70 В дворце небес, где шла моя стезя, Есть много столь прекрасных самоцветов, Что их из царства унести нельзя;
73 Таким вот было пенье этих светов; И кто туда подняться не крылат, Тот от немого должен ждать ответов.
76 Когда певучих солнц горящий ряд, Нас, неподвижных, обогнув трикраты, Как звезды, к остьям близкие, кружат,
79 Остановился, как среди баллаты,[1368] Умолкнув, станет женщин череда И ждет, чтоб отзвучал запев начатый,
82 В одном из них послышалось:[1369] «Когда Луч милости, который возжигает Неложную любовь, чтоб ей всегда
85 Расти с ним вместе, так в тебе сверкает, Что вверх тебя ведет по ступеням, С которых сшедший – вновь на них – ступает,
88 Тот, кто твоим бы отказал устам В своем вине, не больше бы свободен Был, чем поток, не льющийся к морям.
91 Ты хочешь знать, какими благороден Цветами наш венок, сплетенный тут Вкруг той, кем ты введен в чертог господень.
94 Я был одним из агнцев,[1370] что идут За Домиником на пути богатом, Где все, кто не собьется, тук найдут.[1371]
97 Тот, справа, был мне пестуном и братом; Альбертом из Колоньи[1372] он звался, А я звался Фомою Аквинатом.
100 Чтоб наша вязь тебе предстала вся, Внимай, венец блаженный озирая И взор вослед моим словам неся.

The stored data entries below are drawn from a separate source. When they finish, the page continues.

-- ==== Sys2Proof/Laws/Values.lean ====
section
/-! SUPPORT. The values of the operand forms as numbers (30_encoding.md R85 to R89; 41_reg_reg_arithmetic.md R130, R138;
44_jump_instructions.md R182), each said once. -/

namespace Sys2Proof.Machine

/-- A 12-bit immediate keeps its signed value (R85, R86). -/
theorem imm12_toInt (imm : BitVec 12) : (imm12 imm).toInt = imm.toInt := BitVec.toInt_signExtend_of_le (by decide)

/-- A branch offset keeps its signed value (R87). -/
theorem immB_toInt (offset : BitVec 13) : (immB offset).toInt = offset.toInt := BitVec.toInt_signExtend_of_le (by decide)

/-- A jump offset keeps its signed value (R89). -/
theorem immJ_toInt (offset : BitVec 21) : (immJ offset).toInt = offset.toInt := BitVec.toInt_signExtend_of_le (by decide)

/-- A U-immediate is its field times 4096 (R88). -/
theorem immU_toNat (imm : BitVec 20) : (immU imm).toNat = imm.toNat * 4096 := by
  unfold immU
  rw [BitVec.toNat_append]
  simp [Nat.shiftLeft_eq]

/-- A word read as unsigned is its signed value modulo 2^32. -/
theorem toNat_eq_toInt_emod (v : Word) : (v.toNat : Int) = v.toInt % 2 ^ 32 := by
  have h := BitVec.toInt_eq_toNat_cond v
  have hv := v.isLt
  split at h <;> omega

/-- A sum with a signed second term, modulo 2^32 (R130). -/
theorem toNat_add_signed (a b : Word) : ((a + b).toNat : Int) = (a.toNat + b.toInt) % 2 ^ 32 := by
  have h := BitVec.toInt_eq_toNat_cond b
  have hs := BitVec.toNat_add a b
  have ha := a.isLt
  have hb := b.isLt
  split at h <;> omega

/-- Only the bottom five bits of a register count as a shift amount (R138). -/
theorem shiftAmount_toNat (v : Word) : (shiftAmount v).toNat = v.toNat % 32 := by
  simp [shiftAmount, BitVec.extractLsb'_toNat]

/-- Clearing bit 0, by slices (R182). -/
theorem clearBit0_eq (t : Word) : clearBit0 t = t.extractLsb' 1 31 ++ 0#1 := by
  have ht : t = t.extractLsb' 1 31 ++ t.extractLsb' 0 1 := by
    rw [slice_join t (by decide)]
    exact BitVec.extractLsb'_eq_self.symm
  unfold clearBit0
  rw [show 0xFFFFFFFE#32 = BitVec.allOnes 31 ++ 0#1 by decide]
  conv_lhs => rw [ht]
  rw [BitVec.and_append]
  simp only [BitVec.and_allOnes, BitVec.and_zero]

/-- Clearing bit 0 rounds down to an even number (R182). -/
theorem clearBit0_toNat (t : Word) : (clearBit0 t).toNat = t.toNat / 2 * 2 := by
  rw [clearBit0_eq, BitVec.toNat_append, BitVec.extractLsb'_toNat]
  simp only [Nat.shiftRight_eq_div_pow, Nat.shiftLeft_eq, BitVec.toNat_ofNat, Nat.zero_mod, Nat.or_zero]
  have := t.isLt
  omega

/-- The alignment check, on numbers (20_memory.md R55). -/
theorem misaligned_true_iff (addr : Word) : misaligned addr = true ↔ addr.toNat % 4 ≠ 0 := by
  rw [← Bool.not_eq_false, misaligned_false_iff]

/-- The range check, on numbers (20_memory.md R51, R56). -/
theorem outOfRange_true_iff (addr : Word) : outOfRange addr = true ↔ 0x000fffff < addr.toNat := by
  simp [outOfRange]

end Sys2Proof.Machine
end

103 Дот этот пламень льет, не угасая, Улыбка Грациана,[1373] кем стоят И тот, и этот суд, к отраде Рая.
106 Другой, чьи рядом с ним лучи горят, Был тем Петром,[1374] который, как однажды Вдовица, храму подарил свой клад.
109 Тот, пятый блеск,[1375] прекраснее, чем каждый Из нас, любовью вдохновлен такой, Что мир о нем услышать полон жажды.
112 В нем – мощный ум, столь дивный глубиной, Что, если истина – не заблужденье, Такой мудрец не восставал второй.
115 За ним ты видишь светоча[1376] горенье, Который, во плоти, провидеть мог Природу ангелов и их служенье.
118 Соседний с ним счастливый огонек[1377] – Заступник христианских лет, который И Августину некогда помог.
121 Теперь, вращая мысленные взоры От света к свету вслед моим хвалам, Ты, чтоб узнать восьмого, ждешь опоры.
124 Узрев все благо, радуется там Безгрешный дух,[1378] который лживость мира Являет внявшему его словам.
127 Плоть, из которой он был изгнан, сиро Лежит в Чельдоро[1379]; сам же он из мук И заточенья принят в царство мира.
130 За ним пылают, продолжая круг, Исидор, Беда и Рикард с ним рядом,[1380] Нечеловек в превысшей из наук.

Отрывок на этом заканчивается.